:: AIM OF THE TASK ::
In the records that follow, find the line with "(List.zipWith (· * ·) (sliceWeights .int8)"; from there, retype every line exactly through the line with "(x.toNat < 4", which also belongs to the answer.

◆ ◆ ◆ ◆ ◆

-- ==== Sys2Proof/Laws/Array.lean ====
section
/-! SUPPORT. The CIM array: its slots keep an operand whole, and its digit slices form the exact products. -/
namespace Sys2Proof.Machine
open Sys2Proof

theorem zipWith_mul_sum (x : Int) : ∀ ws ds : List Int,
    (List.zipWith (fun w d => w * (d * x)) ws ds).sum = (List.zipWith (· * ·) ws ds).sum * x
  | [], _ => by simp
  | _ :: _, [] => by simp
  | w :: ws, d :: ds => by simp [zipWith_mul_sum x ws ds]; ring

theorem partialProduct_eq (aty bty : ET) (a : LaneWord) (c : ArraySlot) :
    partialProduct aty bty a c = (List.zipWith (· * ·) (sliceWeights aty) (sliceDigits aty a)).sum * c.significand bty :=
  zipWith_mul_sum _ _ _

theorem binary_weigh : ∀ n : Fin 2048,
    (List.zipWith (· * ·) (sliceWeights .fp16) (binaryDigits 11 n)).sum = (n : Int) ∧
    (n < 256 → (List.zipWith (· * ·) (sliceWeights .bf16) (binaryDigits 8 n)).sum = (n : Int)) ∧
    (n < 16 → (List.zipWith (· * ·) (sliceWeights .e4m3) (binaryDigits 4 n)).sum = (n : Int)) ∧
    (n < 4 → (List.zipWith (· * ·) (sliceWeights .e2m1) (binaryDigits 2 n)).sum = (n : Int)) := by decide +kernel

theorem fullSignificand_lt (et : ET) (x : LaneWord) : fullSignificand et x < 2 ^ ((fmtOf et).mbits + 1) := by
  simp only [fullSignificand, FloatFmt.magnitude, pow_succ]
  have := Nat.mod_lt (x.toNat % 2 ^ ((fmtOf et).ebits + (fmtOf et).mbits)) (Nat.two_pow_pos (fmtOf et).mbits)
  split <;> dsimp only <;> omega

/-- The digits of a floating element of A, at their weights, give its significand. -/
theorem digits_float {aty : ET} (h : aty.isTileFloat = true) (a : LaneWord) :
    (List.zipWith (· * ·) (sliceWeights aty) (sliceDigits aty a)).sum = (fullSignificand aty a : Int) := by
  have hlt := fullSignificand_lt aty a
  cases aty <;> simp only [ET.isTileFloat, Bool.false_eq_true] at h
  case bf16 => exact (binary_weigh ⟨_, lt_trans hlt (by decide)⟩).2.1 hlt
  case fp16 => exact (binary_weigh ⟨_, hlt⟩).1
  case e4m3 => exact (binary_weigh ⟨_, lt_trans hlt (by decide)⟩).2.2.1 hlt
  case e5m2 => exact (binary_weigh ⟨_, lt_trans hlt (by decide)⟩).2.2.1 (show fullSignificand .e5m2 a < 16 from lt_trans hlt (by decide))
  case e2m1 => exact (binary_weigh ⟨_, lt_trans hlt (by decide)⟩).2.2.2 hlt

theorem int8_weigh : ∀ x : BitVec 8,
    (List.zipWith (· * ·) (sliceWeights .int8) (sliceDigits .int8 (x.setWidth 32))).sum = signedOf 8 (x.setWidth 32) ∧
    (x.toNat < 16 → (List.zipWith (· * ·) (sliceWeights .int4) (sliceDigits .int4 (x.setWidth 32))).sum = signedOf 4 (x.setWidth 32)) ∧
    (x.toNat < 4 → (List.zipWith (· * ·) (sliceWeights .int2) (sliceDigits .int2 (x.setWidth 32))).sum = signedOf 2 (x.setWidth 32)) := by decide +kernel

theorem testBit_low (x : LaneWord) {b i : Nat} (h : i < b) (hb : b ≤ 32) : x.toNat.testBit i = ((x.setWidth b).setWidth 32 : LaneWord).toNat.testBit i := by
  simp only [BitVec.testBit_toNat, BitVec.getLsbD_setWidth]
  simp [h, show i < 32 by omega]

theorem getLsbD_low (x : LaneWord) {b i : Nat} (h : i < b) (hb : b ≤ 32) : x.getLsbD i = ((x.setWidth b).setWidth 32 : LaneWord).getLsbD i := testBit_low x h hb

theorem binaryDigits_low (b : Nat) (x : LaneWord) (hb : b ≤ 32) :
    binaryDigits b x.toNat = binaryDigits b ((x.setWidth b).setWidth 32 : LaneWord).toNat := by
  refine List.map_congr_left fun i hi => ?_
  rw [testBit_low x (by simpa using hi) hb]

theorem signedOf_low (b : Nat) (x : LaneWord) (hb : b ≤ 32) : signedOf b x = signedOf b ((x.setWidth b).setWidth 32) := by
  have : ((x.setWidth b).setWidth 32 : LaneWord).toNat = x.toNat % 2 ^ b := by
    rw [BitVec.toNat_setWidth, BitVec.toNat_setWidth]
    exact Nat.mod_eq_of_lt (lt_of_lt_of_le (Nat.mod_lt _ (Nat.two_pow_pos b)) (Nat.pow_le_pow_right (by decide) hb))
  simp only [signedOf, this, Nat.mod_mod]

theorem widen4 : ∀ y : BitVec 4, (y.setWidth 8).setWidth 32 = y.setWidth 32 := by decide
theorem widen2 : ∀ y : BitVec 2, (y.setWidth 8).setWidth 32 = y.setWidth 32 := by decide
theorem small4 : ∀ y : BitVec 4, (y.setWidth 8).toNat < 16 := by decide
theorem small2 : ∀ y : BitVec 2, (y.setWidth 8).toNat < 4 := by decide

/-- The digits of an integer element of A, at their weights, give its value. -/
theorem digits_int {aty : ET} (h : aty.isTileInt = true) (a : LaneWord) :
    (List.zipWith (· * ·) (sliceWeights aty) (sliceDigits aty a)).sum = intValue aty a := by
  cases aty <;> simp only [ET.isTileInt, Bool.false_eq_true] at h
  case int8 =>
    have hd : sliceDigits .int8 a = sliceDigits .int8 ((a.setWidth 8).setWidth 32) := by
      refine List.map_congr_left fun i hi => ?_
      have hi : i < 4 := by simpa using hi
      simp only [radix4Digit]
      rw [getLsbD_low a (show 2 * i - 1 < 8 by omega) (by decide), getLsbD_low a (show 2 * i < 8 by omega) (by decide),
        getLsbD_low a (show 2 * i + 1 < 8 by omega) (by decide)]
    rw [hd, (int8_weigh (a.setWidth 8)).1]
    exact (signedOf_low 8 a (by decide)).symm
  case int4 =>
    have hd : sliceDigits .int4 a = sliceDigits .int4 (((a.setWidth 4).setWidth 8 : BitVec 8).setWidth 32) := by
      rw [widen4]
      exact binaryDigits_low 4 a (by decide)
    rw [hd, (int8_weigh _).2.1 (small4 _), widen4]
    exact (signedOf_low 4 a (by decide)).symm
  case int2 =>
    have hd : sliceDigits .int2 a = sliceDigits .int2 (((a.setWidth 2).setWidth 8 : BitVec 8).setWidth 32) := by
      rw [widen2]
      exact binaryDigits_low 2 a (by decide)
    rw [hd, (int8_weigh _).2.2 (small2 _), widen2]
    exact (signedOf_low 2 a (by decide)).symm


theorem slotBytes (bty : ET) (x : LaneWord) (h : bty.isTileFloat = true) :
    let f := fmtOf bty
    let c := arraySlot bty x
    c.sig.toNat / 128 = x.toNat / 2 ^ (f.ebits + f.mbits) % 2 ∧ c.exponent bty = x.toNat / 2 ^ f.mbits % 2 ^ f.ebits ∧
      c.fraction bty = x.toNat % 2 ^ f.mbits := by
  have hb (b : Bool) (n : Nat) : (BitVec.ofBool b ++ BitVec.ofNat 7 n : BitVec 8).toNat = b.toNat * 128 + n % 128 := by
    rw [BitVec.toNat_append, BitVec.toNat_ofBool, BitVec.toNat_ofNat, Nat.shiftLeft_eq, mul_comm,
      ← Nat.two_pow_add_eq_or_of_lt (Nat.mod_lt n (by decide)), mul_comm]
  have hm (i : Nat) : (x.getLsbD i).toNat = x.toNat / 2 ^ i % 2 := Nat.toNat_testBit _ _
  cases bty <;> simp only [ET.isTileFloat, Bool.false_eq_true] at h
  case fp16 =>
    simp only [arraySlot, sigByte, sidecarByte, ArraySlot.exponent, ArraySlot.fraction, restBits, padBits, fmtOf, ET.isTileInt, hb, hm,
      BitVec.toNat_ofNat, Bool.false_eq_true, if_false, Nat.reduceSub, Nat.reduceAdd, Nat.reducePow, Nat.mul_one, Nat.div_one]
    have h1 := Nat.mod_lt x.toNat (show 0 < 8 by decide)
    have h2 : (x.toNat / 1024 % 32 + 32 * (x.toNat % 8)) % 256 = x.toNat / 1024 % 32 + 32 * (x.toNat % 8) := by omega
    have h3 : (x.toNat / 1024 % 32 + 32 * (x.toNat % 8)) / 32 = x.toNat % 8 := by omega
    have h4 : (x.toNat / 32768 % 2 * 128 + x.toNat % 1024 / 8 % 128) % 128 = x.toNat % 1024 / 8 := by omega
    rw [h2, h3, h4]
    omega
  all_goals
    simp only [arraySlot, sigByte, sidecarByte, ArraySlot.exponent, ArraySlot.fraction, restBits, padBits, fmtOf, ET.isTileInt, hb, hm,
      BitVec.toNat_ofNat, Bool.false_eq_true, if_false, Nat.reduceSub, Nat.reduceAdd, Nat.reducePow, Nat.mul_one, Nat.div_one]
    omega


theorem mod_two_pow_split (x e m : Nat) : x % 2 ^ (e + m) = x / 2 ^ m % 2 ^ e * 2 ^ m + x % 2 ^ m := by
  rw [add_comm e m, pow_add, Nat.mod_mul, add_comm, mul_comm]

/-- What a slot keeps of a floating element is its low bits. -/
theorem slotCode_float {bty : ET} (h : bty.isTileFloat = true) (x : LaneWord) :
    ((arraySlot bty x).code bty).toNat = x.toNat % 2 ^ ((fmtOf bty).ebits + (fmtOf bty).mbits + 1) := by
  have hs := slotBytes bty x h
  have hi : bty.isTileInt = false := by cases bty <;> simp_all [ET.isTileFloat, ET.isTileInt]
  have hw : (fmtOf bty).ebits + (fmtOf bty).mbits + 1 ≤ 32 := by cases bty <;> decide
  have e1 (n : Nat) : x.toNat % 2 ^ (n + 1) = x.toNat / 2 ^ n % 2 * 2 ^ n + x.toNat % 2 ^ n := by
    rw [pow_succ, Nat.mod_mul, add_comm, mul_comm]
  have e2 : x.toNat % 2 ^ ((fmtOf bty).ebits + (fmtOf bty).mbits + 1) < 2 ^ 32 :=
    lt_of_lt_of_le (Nat.mod_lt _ (Nat.two_pow_pos _)) (Nat.pow_le_pow_right (by decide) hw)
  simp only [ArraySlot.code, hi, Bool.false_eq_true, if_false, hs, BitVec.toNat_ofNat]
  rw [add_assoc, ← mod_two_pow_split, ← e1, Nat.mod_eq_of_lt e2]

/-- The value of a floating element rests on its low bits. -/
theorem value_low (f : FloatFmt) (x y : LaneWord) (h : y.toNat = x.toNat % 2 ^ (f.ebits + f.mbits + 1)) : f.value y = f.value x := by
  have h1 : y.toNat % 2 ^ (f.ebits + f.mbits) = x.toNat % 2 ^ (f.ebits + f.mbits) := by
    rw [h, Nat.mod_mod_of_dvd _ (pow_dvd_pow 2 (Nat.le_succ _))]
  have h2 : y.getLsbD (f.ebits + f.mbits) = x.getLsbD (f.ebits + f.mbits) := by
    rw [BitVec.getLsbD, BitVec.getLsbD, h, Nat.testBit_mod_two_pow]
    simp
  simp only [FloatFmt.value, h1, h2]

theorem slotValue_float {bty : ET} (h : bty.isTileFloat = true) (x : LaneWord) :
    elemValue bty ((arraySlot bty x).code bty) = elemValue bty x := by
  have hv := value_low (fmtOf bty) x _ (slotCode_float h x)
  cases bty <;> simp_all [ET.isTileFloat, elemValue, ET.isInt]

/-- The magnitude that a column multiplies is the significand of the element. -/
theorem slotSignificand_float {bty : ET} (h : bty.isTileFloat = true) (x : LaneWord) :
    ((arraySlot bty x).significand bty).natAbs = fullSignificand bty x := by
  have hs := slotBytes bty x h
  have hi : bty.isTileInt = false := by cases bty <;> simp_all [ET.isTileFloat, ET.isTileInt]
  have he : x.toNat % 2 ^ ((fmtOf bty).ebits + (fmtOf bty).mbits) / 2 ^ (fmtOf bty).mbits = x.toNat / 2 ^ (fmtOf bty).mbits % 2 ^ (fmtOf bty).ebits := by
    rw [add_comm, pow_add, Nat.mod_mul_right_div_self]
  have hf : x.toNat % 2 ^ ((fmtOf bty).ebits + (fmtOf bty).mbits) % 2 ^ (fmtOf bty).mbits = x.toNat % 2 ^ (fmtOf bty).mbits :=
    Nat.mod_mod_of_dvd _ (pow_dvd_pow 2 (Nat.le_add_left _ _))
  have hn (b : Bool) (n : Nat) : (if b = true then -(n : Int) else n).natAbs = n := by cases b <;> simp
  simp only [ArraySlot.significand, hi, Bool.false_eq_true, if_false, fullSignificand, FloatFmt.magnitude, he, hf, beq_iff_eq]
  rw [hn, hs.2.1, hs.2.2]
  split <;> simp [add_comm]

theorem slot_int : ∀ x : BitVec 8,
    let y : LaneWord := x.setWidth 32
    let good (w : Nat) (bty : ET) : Prop := x.toNat < 2 ^ w →
      (arraySlot bty y).sig.toInt = signedOf w y ∧ signedOf w ((arraySlot bty y).code bty) = signedOf w y
    good 8 .int8 ∧ good 4 .int4 ∧ good 2 .int2 := by decide +kernel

◆ ◆ ◆ ◆ ◆

:: TASK OUTPUT ::
    (List.zipWith (· * ·) (sliceWeights .int8) (sliceDigits .int8 (x.setWidth 32))).sum = signedOf 8 (x.setWidth 32) ∧
    (x.toNat < 16 → (List.zipWith (· * ·) (sliceWeights .int4) (sliceDigits .int4 (x.setWidth 32))).sum = signedOf 4 (x.setWidth 32)) ∧
    (x.toNat < 4 → (List.zipWith (· * ·) (sliceWeights .int2) (sliceDigits .int2 (x.setWidth 32))).sum = signedOf 2 (x.setWidth 32)) := by decide +kernel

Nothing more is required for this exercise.